Il primo obiettivo è quello di ricucire ed interconnettere gli elementi identitari della città: mare, centro storico, saline, pinete e forese. Per questo l’amministrazione propone la realizzazione di alcuni pontili a mare, come ad esempio quello di fronte alla spiaggia libera di Milano Marittima che unisce l’acqua, il centro e la pineta. Altro elemento suggestivo per riconnettere la città con le saline e forese è l’interramento di un tratto di statale 16 (all’altezza della Madonna del pino) e il piano delle ciclovie (già in fase di realizzazione per tratti). Altri elementi di tutela dell’identità del turismo e della costa solo la tutela e incentivazione degli assi e centri commerciali naturali. Altra azione importante è la creazione di una sorta di Central Park legata al benessere nella bassona, che possa mettere a sistema le offerte di slow sport presenti, il Woodpecker, la pineta tramite la riconversione di alcune strutture presenti. Verranno anche valorizzati i caselli e manufatti abbandonati all’interno delle saline e incentivati nell’area limitrofa del forese la nascita di agriturismi o ciclostelli.
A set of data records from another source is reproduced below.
-- ==== Sys2Proof/Machine/Coll.lean ====
section
/-! DEFINITION. Collectives (07): the arithmetic of the Crucibles (R239 to R242), what goes to endpoints and to other nodes (R235, R236,
R244), and how an instance ends (R233 to R235, R251). -/

namespace Sys2Proof.Machine

/-! ### Arithmetic -/

/-- Order of two values that are no NaNs, zeros of both signs equal (R241). -/
def Num.lt (x y : Num) : Bool :=
  let sg (n : Bool) (m : Nat) : Int := if n then -(m : Int) else m
  match x, y with
  | .inf a, .inf b => a && !b
  | .inf a, _ => a
  | _, .inf b => !b
  | .fin n m e, .fin n' m' e' =>
    let q := min e e'
    decide (sg n m * 2 ^ (e - q).toNat < sg n' m' * 2 ^ (e' - q).toNat)
  | _, _ => false

/-- MAX or MIN of two codes of one format (R241): a NaN gives the canonical NaN, a zero is +0. -/
def extremeOf (f : Fmt) (mx : Bool) (x y : Nat) : Nat × Flags :=
  match f.decode x, f.decode y with
  | .nan _, _ | _, .nan _ =>
    let (c, fl) := f.ofNum ⟨false, false, .rne⟩ (.nan false)
    (c, fl ||| tInvalid)
  | a, b =>
    let c := if mx then (if a.lt b then y else x) else (if b.lt a then y else x)
    match f.decode c with
    | .fin _ 0 _ => (0, 0)
    | _ => (c, 0)

/-- A value divided by a whole number, exact enough for one rounding to any format (R240). -/
def Num.divNat (v : Num) (d : Nat) : Num :=
  match v with
  | .fin n m e =>
    let k := 256 + Nat.log2 (d + 1)
    let x := m * 2 ^ k
    .fin n (2 * (x / d) + (if x % d = 0 then 0 else 1)) (e - k - 1)
  | x => x

/-- What one step of a pass does with two elements (R134, R135, R239, R241). -/
def combineElem (img : List Byte) (d phase : Nat) (pol : NumPolicy) (x y : Nat) : Nat × Flags :=
  if phase = 1 then (max x y, 0)
  else match colMode img d with
    | 1 => ((x + y) % 2 ^ 48, 0)
    | 2 => ((x + y) % 2 ^ 64, 0)
    | 3 => ((x + y) % 2 ^ 80, 0)
    | _ => match colFunc img d with
      | 2 => extremeOf (colFmt img d) true x y
      | 3 => extremeOf (colFmt img d) false x y
      | _ => dataAdd (colFmt img d) pol x y

/-- Width w and container bits of the aligned integers of a descriptor (R133). -/
def colW (img : List Byte) (d : Nat) : Nat := match colMode img d with | 1 => 24 | 2 => 40 | _ => 56
def colBox (img : List Byte) (d : Nat) : Nat := match colMode img d with | 1 => 48 | 2 => 64 | _ => 80

/-- Bits of an element as it travels: exponent bytes, containers, or the data format; results in the result format. -/
def colBits (img : List Byte) (d phase : Nat) (down : Bool) : Nat :=
  if phase = 1 then 8
  else if down then (colRes img d).bits
  else if colMode img d = 0 then (colFmt img d).bits else colBox img d

/-- The root's element (R135, R240, R242): the final value, AVG's division, the result format. `byte` is the combined exponent
byte of its block. -/
def rootElem (img : List Byte) (d : Nat) (pol : NumPolicy) (byte x : Nat) : Nat × Flags :=
  let rf := colRes img d
  let n := colMembers img d
  if colMode img d = 0 then
    let f := colFmt img d
    if colFunc img d = 1 then rf.ofNum pol ((f.decode x).divNat n)
    else if f = rf then (x, 0) else rf.ofNum pol (f.decode x)
  else
    let w := colW img d
    let sum := sext (colBox img d) x
    if colFunc img d = 1 ∧ byte ≠ 0 ∧ byte ≠ 0xFF then
      rf.ofNum pol ((Num.ofInt sum ((byte : Int) - 127 - (w : Int) + 2)).divNat n)
    else aiResult w byte rf pol sum

/-- The numeric policy in force (R141). -/
def State.numPol (s : State) : NumPolicy :=
  ⟨s.bit NUM_POLICY_OVF, s.bit NUM_POLICY_SUBN, Rm.ofCode (s.rd NUM_POLICY_STRICT_RM)⟩

/-- Flags of a vector operation go to the Crucibles that served its cells (R222). -/
def State.vecFlags (s : State) (d die bits : Nat) (fs : List Flags) : State :=
  (fs.zipIdx.filter (fun x => x.1 ≠ 0)).foldl (fun s x => s.cruFlags (colCru s.cst.img d die (x.2 * bits / 2048)) x.1) s

/-- Beats of the Crucibles that serve the cells of a vector (R222, R254). -/
def State.vecBeats (s : State) (d die bits n : Nat) : State :=
  (List.range ((n * bits + 2047) / 2048)).foldl (fun s i => s.add64 (CRU_CBEATS_LO (colCru s.cst.img d die i)) 1) s

/-- Two vectors combined element by element; an absent one adds nothing (R238). -/
def State.combine (s : State) (d phase die : Nat) (x y : Option (List Nat)) : Option (List Nat) × State :=
  match x, y with
  | none, v | v, none => (v, s)
  | some a, some b =>
    let img := s.cst.img
    let rs := (a.zip b).map (fun p => combineElem img d phase s.numPol p.1 p.2)
    (some (rs.map (·.1)), s.vecFlags d die (colBits img d phase false) (rs.map (·.2)))

/-! ### Geometry of an instance -/

/-- Members of the instance in this node, M_N (R225). -/
def CollInst.mn (i : CollInst) : Nat := i.mem.length

/-- The logical rank of an in-node rank of this instance. -/
def CollInst.logical (i : CollInst) (img : List Byte) (r : Nat) : Nat := grpLogical img (colGroup img i.desc) i.mn r

/-! ### Instances in the state -/

/-- Replace an instance. -/
def State.setInst (s : State) (i : CollInst) : State :=
  { s with coll := { s.coll with insts := s.coll.insts.map (fun x => if x.desc = i.desc ∧ x.g = i.g then i else x) } }

/-- The instance of a descriptor and in-node instance. -/
def State.inst? (s : State) (d g : Nat) : Option CollInst := s.coll.insts.find? (fun x => x.desc == d && x.g == g)

/-- Contexts held on Crucible c by running instances and by Stock pooling (R221, R288). -/
def State.ctxOf (s : State) (c : Nat) : Nat :=
  ((s.coll.insts.filter (fun i => !i.waiting && (colSet s.cst.img i.desc).contains c)).length) + s.stockCtx c

/-- The context and hold registers follow the instances (R252 to R254). -/
def State.cruSync (s : State) : State :=
  let s := (List.range 128).foldl (fun s c => s.wr (CRU_CSTAT_CTX c) (s.ctxOf c)) s
  let s := s.wr CRU_ACTIVE_INUSE ((List.range 128).map s.ctxOf).sum
  let h0 := s.acctUse 0 .cru
  let h1 := s.acctUse 1 .cru
  let s := (s.wr CRU_HOLD_S0_CELLS h0).wr CRU_HOLD_S1_CELLS h1
  (s.wr CRU_HOLDPK_S0_PEAK (max h0 (s.rd CRU_HOLDPK_S0_PEAK))).wr CRU_HOLDPK_S1_PEAK (max h1 (s.rd CRU_HOLDPK_S1_PEAK))

/-- The cells that an instance holds are released (R251). -/
def State.dropHolds (s : State) (i : CollInst) : State := i.holds.foldl (fun s h => s.releaseCell h.cell (.cru i.desc)) s

/-! ### Delivery -/

/-- Cut bytes into flits of 256, the last padded with zeros (R237). -/
def toFlits (bs : List Byte) : List (List Byte) :=
  (List.range ((bs.length + 255) / 256)).map (fun i => slice bs (256 * i) 256)

/-- The die of an axis's ports (R22): W and X on S0, Y and Z on S1. -/
def axisDie (a : Nat) : Nat := a / 2

/-- The die that receives a member's cells: SELF's are read on S0 (log 20). -/
def memDie (n : Nat) : Nat := if n = 128 then 0 else n / 64

/-- The die on which the last in-node addition is done, that of a level's steps, and that of the root's rounding (R222). -/
def CollInst.inDie (i : CollInst) : Nat := (i.mem.map memDie).getLastD 0
def levelDie (img : List Byte) (d lv : Nat) : Nat := axisDie ((grpAxes img (colGroup img d)).getD lv 0)
def CollInst.valDie (i : CollInst) (img : List Byte) (lv : Nat) : Nat := if lv = 0 then i.inDie else levelDie img i.desc (lv - 1)
def CollInst.rootDie (i : CollInst) (img : List Byte) : Nat := i.valDie img (colMs img i.desc).length

/-- Flits of a collective leave the Crucibles of a die on label `l`, each a packet of its own, with the check of its Crucible (R235, R407,
R475; log 21). -/
def State.collFlits (s : State) (d die vc : Nat) (l : Nat → Option Nat) (keep : Nat → Bool) (bs : List Byte) : State :=
  (toFlits bs).zipIdx.foldl (fun s x =>
    match l x.2 with
    | none => s
    | some l =>
      let c := colCru s.cst.img d die x.2
      let (chk, s) := s.genCheck (tmCru c) x.1 false
      s.injectLabel (.coll d) l vc (c / 64) (reqCru c) true 0 x.1 chk keep) s

/-- Data for endpoint members goes out on LABEL_DN in VC1 (R235, R244). -/
def State.sendDown (s : State) (d die : Nat) (keep : Nat → Bool) (bs : List Byte) : State :=
  s.collFlits d die 1 (fun _ => some (colDn s.cst.img d)) keep bs

/-- The Mandrels on which a unit may inject toward the ports of `ports` on a VC: LOCAL FWD entries (R400, R407). -/
def State.mandrels (s : State) (vc : Nat) (ports : List Nat) : List Nat :=
  (List.range (leAt s.mand 0 4)).filter (fun l =>
    match mandEntry s.mand l with
    | some e => e.isLocal && e.act == 1 && e.vcs / 2 ^ vc % 2 == 1 && ports.contains e.port
    | none => false)

/-- A slice, a share or a segment goes to another node in whole flits, on the Mandrels of the Casting that leave by `ports` (R236, R237,
R246); no rule says which of them takes a flit (log 20). `key` names where it goes. -/
def State.sendNode (s : State) (d die vc key : Nat) (ports : List Nat) (bs : List Byte) : State :=
  let ls := s.mandrels vc ports
  s.collFlits d die vc (fun i => ls[Config.stepMandrel d key i % (if ls.length = 0 then 1 else ls.length)]?) (fun _ => true)
    (if bs = [] then [0] else bs)

/-- The ports by which a step leaves in a direction: the neighbour ports, or across a cut node the skip ports (R236, R419). -/
def State.stepPorts (s : State) (a : Nat) (plus : Bool) : List Nat :=
  let dir := 2 * a + (if plus then 0 else 1)
  s.dirPorts dir (if (imgCuts s.cst.img).contains (stepCode s.axis s.selfCode dir 1) then 2 else 1)

/-- Elements of `n` bits each as bytes, back to back, and `k` of them again (R116, R242). -/
def packCodes (n : Nat) (l : List Nat) : List Byte := if n = 4 then packElems .e2m1 l else l.flatMap (leBytes (n / 8))
def unpackCodes (n : Nat) (bs : List Byte) (k : Nat) : List Nat :=
  if n = 4 then unpackElems .e2m1 bs k else (List.range k).map (fun i => leAt bs (i * (n / 8)) (n / 8))

/-- Whether port k belongs to endpoint index n (R25). -/
def State.portOf (s : State) (n k : Nat) : Bool := (s.epPorts n).contains k

/-- Bytes dropped of an in-node sender's segments (R247). -/
def CollInst.dropOf (i : CollInst) (r : Nat) : Nat := ((i.dropped.filter (fun x => x.1 == r)).map (·.2)).sum

/-- The completion marker of R235. -/
def collMarker (d status seam drop : Nat) : List Byte :=
  leBytes 2 d ++ [BitVec.ofNat 8 status] ++ List.replicate 5 0 ++ leBytes 8 seam ++ leBytes 8 drop ++ List.replicate 232 0

/-- Markers go to every reachable endpoint member (R235, R251). -/
def State.sendMarkers (s : State) (i : CollInst) (status : Nat) : State :=
  i.mem.zipIdx.foldl (fun s x =>
    if x.1 = 128 ∨ s.epFenced x.1 = true then s
    else s.sendDown i.desc (i.rootDie s.cst.img) (s.portOf x.1) (collMarker i.desc status i.seam (i.dropOf x.2))) s

/-- The master of a collective's accesses: the first Crucible of its set (R231, R516; DEDUCED, log 20). -/
def State.collMaster (s : State) (d : Nat) : Master := mCrucible ((colSet s.cst.img d).getD 0 0)

/-- An instance ends: its contexts and cells are free. -/
def State.endInst (s : State) (i : CollInst) : State :=
  let s := s.dropHolds i
  let s := { s with coll := { s.coll with insts := s.coll.insts.filter (fun x => !(x.desc == i.desc && x.g == i.g)) } }
  (s.wr (CRU_DSTAT_CTX i.desc) 0).cruSync

/-- The memory spans that an instance reads or writes here (R230, R231). -/
def selfSpans (img : List Byte) (i : CollInst) : List (Nat × Nat) × List (Nat × Nat) :=
  let d := i.desc
  match i.mem.findIdx? (fun n => n == 128) with
  | none => ([], [])
  | some r =>
    let (lo, hi) := rsPart img d i.mn r
    let isRoot := i.logical img r == colRoot img d
    let full (f : Fmt) (n : Nat) : Nat := (n * f.bits + 7) / 8
    let src := match colOp img d with
      | 0 | 1 | 4 => full (colFmt img d) (colCount img d)
      | 2 => full (colFmt img d) (hi - lo)
      | 3 => if isRoot then full (colFmt img d) (colCount img d) else 0
      | 6 => 256
      | _ => 0
    let res := match colOp img d with
      | 0 | 2 | 3 => full (colRes img d) (colCount img d)
      | 1 => if colTemper img d = 0xFFFF then full (colRes img d) (hi - lo) else 0
      | 4 => if isRoot then full (colRes img d) (colCount img d) else 0
      | 6 => a2aBytes img d
      | _ => 0
    let up (n : Nat) : Nat := (n + 255) / 256 * 256
    ((if src = 0 then [] else [(colSrc img d, up src)]),
     (if res = 0 then [] else [(colDst img d false, up res), (colDst img d true, up res), (colTag img d, 16)]))

/-- An instance fails (R251): counted, captured, hallmarked, its members told, its resources freed, the split recorded (R535).
`bad` is the span that failed; a failed check of a cell, in a span without a poisoned word or in none at all, is an injection's work (R529;
log 61). -/
def State.failOne (s : State) (i : CollInst) (status : Nat) (bad : Option (Nat × Nat × Nat)) (lane : Option Nat := none) : State :=
  let d := i.desc
  let s := (s.wr (CRU_DSTAT_STATUS d) status).inc CRU_FAILS
  let s := if s.bit CRU_FIRST_VALID then s
    else ((s.wr CRU_FIRST_DESC d).wr CRU_FIRST_STATUS status).wrBit CRU_FIRST_VALID true
  let s := s.hall 0x14 (leBytes 2 d ++ [BitVec.ofNat 8 status, 0] ++ leBytes 8 i.seam)
  let (acc, a) := match bad with | some (a, n, acc) => (acc, if status = 4 then s.badAddr a n else a) | none => (7, 0)
  let parts : List (Nat × Nat) := match bad with
    | some (a, n, _) => if status = 4 then (s.badWords a n).map (fun w => (w, 1)) else [(a, n)]
    | none => []
  let s := match status with
    | 3 => s.faultConseq .link 2 3 (s.collMaster d)
    | 4 => match lane with
      | some c => s.fault .num 2 4 (mCrucible c) 6
      | none => s.fault .mem 2 4 (s.collMaster d) acc a (bad.all (fun (b : Nat × Nat × Nat) => (s.badWords b.1 b.2.1).isEmpty))
    | 5 => s.fault .sec 2 5 (s.collMaster d) acc a
    | _ => s
  let (r, w) := selfSpans s.cst.img i
  let s := if status = 6 then s
    else s.splitFail (mDesc d) status i.seam (r ++ w) parts
  (s.sendMarkers i status).endInst i

/-- With a REDUCESCATTER that feeds a stage the step stops with the same status, and AG fails with it or is not started (R263). -/
def State.failInst (s : State) (i : CollInst) (status : Nat) (bad : Option (Nat × Nat × Nat)) (lane : Option Nat := none) : State :=
  let img := s.cst.img
  let s := s.failOne i status bad lane
  match colStage img i.desc with
  | none => s
  | some st =>
    let s := s.temperStop st status
    let ag := stgAg img st
    if ag = 0xFFFF then s
    else match s.inst? ag i.g with
      | some a => s.failOne a status none lane
      | none =>
        let rest := s.coll.started.filter (fun e => !(e.1 == ag && e.2.1 == i.g))
        { s with coll := { s.coll with started := rest ++ [(ag, i.g, i.seam)] } }

/-- What NORM brought back, for the stage that waits for it (R266). -/
def State.normBack (s : State) (i : CollInst) : State :=
  match normStage s.cst.img i.desc with
  | none => s
  | some _ =>
    let v := (List.range (colChunks s.cst.img i.desc)).flatMap (fun j =>
      ((i.down.find? (fun x => x.phase == 0 && x.chunk == j && x.path == [])).bind (·.vec)).getD [])
    { s with temper := { s.temper with normOut := s.temper.normOut.filter (fun x => x.1 ≠ i.desc) ++ [(i.desc, v)] } }

/-- An instance completes at the release of its last chunk (R233 to R235). -/
def State.completeInst (s : State) (i : CollInst) : State :=
  let img := s.cst.img
  let d := i.desc
  let (_, w) := selfSpans img i
  let (ok, s) :=
    if w = [] then (true, s)
    else s.memWrite (s.collMaster d) (colTag img d)
      (leBytes 8 i.seam ++ [if i.dst1 then 1 else 0] ++ List.replicate 7 0)
  if !ok then s.failInst i 4 (some (colTag img d, 16, 1))
  else
    let s := (((s.wr (CRU_DSTAT_STATUS d) 2).inc (CRU_DRUNS d)).wr64 (CRU_DSEAM_LO d) i.seam).normBack i
    let s := if colSyncOut img d = 0xFFFF then s else s.postSync (colSyncOut img d)
    (s.sendMarkers i 2).endInst i

end Sys2Proof.Machine
end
Per i quartieri di costa e forese, l’amministrazione prevede con appositi strumenti la possibilità di migliorare le dotazioni territoriali, quali verde e parcheggi. Per qualificare il forese, vengono tutelati i borghetti identitari e concessi incentivi normativi per riqualificare le case esistenti prevedendo anche la possibilità di ampliamenti fino al 20%. Vengono anche tutelati e incentivati i piccoli negozi e servizi già presenti che non potranno trasformarsi e ci saranno incentivi normativi per la nascita di nuove attività. Attenzione anche alla dimensione minima degli appartamenti che nelle zone residenziali dovrà essere a misura di famiglia e verrà prevista la realizzazione di nuovi alloggi per giovani coppie e famiglie nelle località di Pinarella e Tagliata. Potenziati anche i servizi ed impianti in particolare quelli sportivi nel forese. Dopo un approfondito lavoro nella commissione consigliare mediante numerose audizioni, riunioni pubbliche e consultazioni on line, il percorso di partecipazione passa ora dalla condivisione delle strategie ed azioni alle norme vere e proprie. A partire da giovedì 6 luglio tutti i giovedì pomeriggio ci sarà un incontro tecnico su nuovi strumenti.